Type out the listing again, exactly, with every line included.

== Input data ==

-- ==== Sys2Proof/Tests/Slice0.lean ====
section
/-! SUPPORT. Tests: the checks of WellFormed, the decoding of each command from a word written out from the
spec, at most two one-step tests per command with the values of spec/95_test_vectors.md, the host interface,
and a state and operands that meet the hypotheses of every statement that has any. -/

namespace Sys2Proof.Tests

open Sys2Proof.Machine

/-! ### Helpers -/

/-- A state with the given control registers and memory, otherwise as after reset. -/
def given (c : Csr) (m : List Host.Cell) : State := { State.reset with csr := c, mem := m }

/-- The command of word `w` executed as the next step on `s`; what `f` sees of the next state. -/
def ran (s : State) (w : Nat) (f : State → Bool) : Bool :=
  match step (s.withFetchWord 32 w) with
  | .next t => f t
  | .fault _ | .refused _ => false

/-- What `f` sees of the next state a command gives. -/
def executed (i : Instr) (s : State) (f : State → Bool) : Bool :=
  match exec i s with
  | .next t => f t
  | .fault _ | .refused _ => false

/-- STATUS is the word `w`. -/
def statusIs (w : Word) (t : State) : Bool := t.status.word == w

/-- RESULT is `v`, after a success. -/
def resultIs (v : BitVec 16) (t : State) : Bool := t.csr.result == v && statusIs 0x2#32 t

/-- A buffer's entries from 0 on are `bs`. -/
def entriesAre (b : BufferId) (bs : List Byte) (t : State) : Bool := (t.buffer b).take bs.length == bs

/-! ### WellFormed: an ill-formed line for each check of R101 -/

theorem test_asm_gf_operand_too_big :
    (AsmLine.gfAdd 256 0).assemble = none ∧ (AsmLine.gfAdd 0 256).assemble = none ∧
      (AsmLine.gfMul 256 0).assemble = none ∧ (AsmLine.gfMul 0 256).assemble = none := by decide

theorem test_asm_exp_log_operand_too_big :
    (AsmLine.gfExp 256).assemble = none ∧ (AsmLine.gfLog 256).assemble = none := by decide

theorem test_asm_rs_operand_too_big :
    (AsmLine.rsEncode 256 0 7).assemble = none ∧ (AsmLine.rsEncode 0 256 7).assemble = none ∧
      (AsmLine.rsEncode 0 0 256).assemble = none := by decide

theorem test_asm_bch_operand_too_big :
    (AsmLine.bchEncode 4 0).assemble = none ∧ (AsmLine.bchEncode 0 8).assemble = none := by decide

theorem test_asm_mask_operand_too_big : (AsmLine.mask 8).assemble = none := by decide

theorem test_asm_largest_operands :
    (AsmLine.gfMul 255 255).assemble = some (.gfMul 0xFF#8 0xFF#8) ∧
      (AsmLine.bchEncode 3 7).assemble = some (.bchEncode 3#2 7#3) ∧
      (AsmLine.mask 7).assemble = some (.mask 7#3) := by decide

/-! ### Decoding: a word of each command, written out from R92 to R98, and one with a reserved bit set -/

-- R92, R98: OPC 0x00, all of 31..8 zero; V-DEC-1's reserved word.
theorem test_decode_nop : decode 0b00000000000000000000000000000000#32 = .ok .nop ∧
    decode 0x00000100#32 = .error .reservedField := by decide

-- R93: B = 0xCA in 23..16, A = 0x53 in 15..8, OPC 0x01 (V-GF-1).
theorem test_decode_gfAdd : decode 0b00000000110010100101001100000001#32 = .ok (.gfAdd 0x53#8 0xCA#8) ∧
    decode 0x01000001#32 = .error .reservedField := by decide

theorem test_decode_gfMul : decode 0b00000000110010100101001100000010#32 = .ok (.gfMul 0x53#8 0xCA#8) ∧
    decode 0x80000002#32 = .error .reservedField := by decide

-- R94: A in 15..8, 31..16 reserved.
theorem test_decode_gfExp : decode 0b00000000000000001111111100000011#32 = .ok (.gfExp 255#8) ∧
    decode 0x00010003#32 = .error .reservedField := by decide

theorem test_decode_gfLog : decode 0b00000000000000001000111100000100#32 = .ok (.gfLog 0x8F#8) ∧
    decode 0x80000004#32 = .error .reservedField := by decide

-- R95: N = 10 in 31..24, LEN = 16 in 23..16, OFF = 0 in 15..8 (P2).
theorem test_decode_rsEncode : decode 0b00001010000100000000000000010000#32 = .ok (.rsEncode 0#8 16#8 10#8) ∧
    decode 0xFFFFFF10#32 = .ok (.rsEncode 255#8 255#8 255#8) := by decide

===

Task solution >>
-- ==== Sys2Proof/Tests/Slice0.lean ====
section
/-! SUPPORT. Tests: the checks of WellFormed, the decoding of each command from a word written out from the
spec, at most two one-step tests per command with the values of spec/95_test_vectors.md, the host interface,
and a state and operands that meet the hypotheses of every statement that has any. -/

namespace Sys2Proof.Tests

open Sys2Proof.Machine

/-! ### Helpers -/

/-- A state with the given control registers and memory, otherwise as after reset. -/
def given (c : Csr) (m : List Host.Cell) : State := { State.reset with csr := c, mem := m }

/-- The command of word `w` executed as the next step on `s`; what `f` sees of the next state. -/
def ran (s : State) (w : Nat) (f : State → Bool) : Bool :=
  match step (s.withFetchWord 32 w) with
  | .next t => f t
  | .fault _ | .refused _ => false

/-- What `f` sees of the next state a command gives. -/
def executed (i : Instr) (s : State) (f : State → Bool) : Bool :=
  match exec i s with
  | .next t => f t
  | .fault _ | .refused _ => false

/-- STATUS is the word `w`. -/
def statusIs (w : Word) (t : State) : Bool := t.status.word == w

/-- RESULT is `v`, after a success. -/
def resultIs (v : BitVec 16) (t : State) : Bool := t.csr.result == v && statusIs 0x2#32 t

/-- A buffer's entries from 0 on are `bs`. -/
def entriesAre (b : BufferId) (bs : List Byte) (t : State) : Bool := (t.buffer b).take bs.length == bs

/-! ### WellFormed: an ill-formed line for each check of R101 -/

theorem test_asm_gf_operand_too_big :
    (AsmLine.gfAdd 256 0).assemble = none ∧ (AsmLine.gfAdd 0 256).assemble = none ∧
      (AsmLine.gfMul 256 0).assemble = none ∧ (AsmLine.gfMul 0 256).assemble = none := by decide

theorem test_asm_exp_log_operand_too_big :
    (AsmLine.gfExp 256).assemble = none ∧ (AsmLine.gfLog 256).assemble = none := by decide

theorem test_asm_rs_operand_too_big :
    (AsmLine.rsEncode 256 0 7).assemble = none ∧ (AsmLine.rsEncode 0 256 7).assemble = none ∧
      (AsmLine.rsEncode 0 0 256).assemble = none := by decide

theorem test_asm_bch_operand_too_big :
    (AsmLine.bchEncode 4 0).assemble = none ∧ (AsmLine.bchEncode 0 8).assemble = none := by decide

theorem test_asm_mask_operand_too_big : (AsmLine.mask 8).assemble = none := by decide

theorem test_asm_largest_operands :
    (AsmLine.gfMul 255 255).assemble = some (.gfMul 0xFF#8 0xFF#8) ∧
      (AsmLine.bchEncode 3 7).assemble = some (.bchEncode 3#2 7#3) ∧
      (AsmLine.mask 7).assemble = some (.mask 7#3) := by decide

/-! ### Decoding: a word of each command, written out from R92 to R98, and one with a reserved bit set -/

-- R92, R98: OPC 0x00, all of 31..8 zero; V-DEC-1's reserved word.
theorem test_decode_nop : decode 0b00000000000000000000000000000000#32 = .ok .nop ∧
    decode 0x00000100#32 = .error .reservedField := by decide

-- R93: B = 0xCA in 23..16, A = 0x53 in 15..8, OPC 0x01 (V-GF-1).
theorem test_decode_gfAdd : decode 0b00000000110010100101001100000001#32 = .ok (.gfAdd 0x53#8 0xCA#8) ∧
    decode 0x01000001#32 = .error .reservedField := by decide

theorem test_decode_gfMul : decode 0b00000000110010100101001100000010#32 = .ok (.gfMul 0x53#8 0xCA#8) ∧
    decode 0x80000002#32 = .error .reservedField := by decide

-- R94: A in 15..8, 31..16 reserved.
theorem test_decode_gfExp : decode 0b00000000000000001111111100000011#32 = .ok (.gfExp 255#8) ∧
    decode 0x00010003#32 = .error .reservedField := by decide

theorem test_decode_gfLog : decode 0b00000000000000001000111100000100#32 = .ok (.gfLog 0x8F#8) ∧
    decode 0x80000004#32 = .error .reservedField := by decide

-- R95: N = 10 in 31..24, LEN = 16 in 23..16, OFF = 0 in 15..8 (P2).
theorem test_decode_rsEncode : decode 0b00001010000100000000000000010000#32 = .ok (.rsEncode 0#8 16#8 10#8) ∧
    decode 0xFFFFFF10#32 = .ok (.rsEncode 255#8 255#8 255#8) := by decide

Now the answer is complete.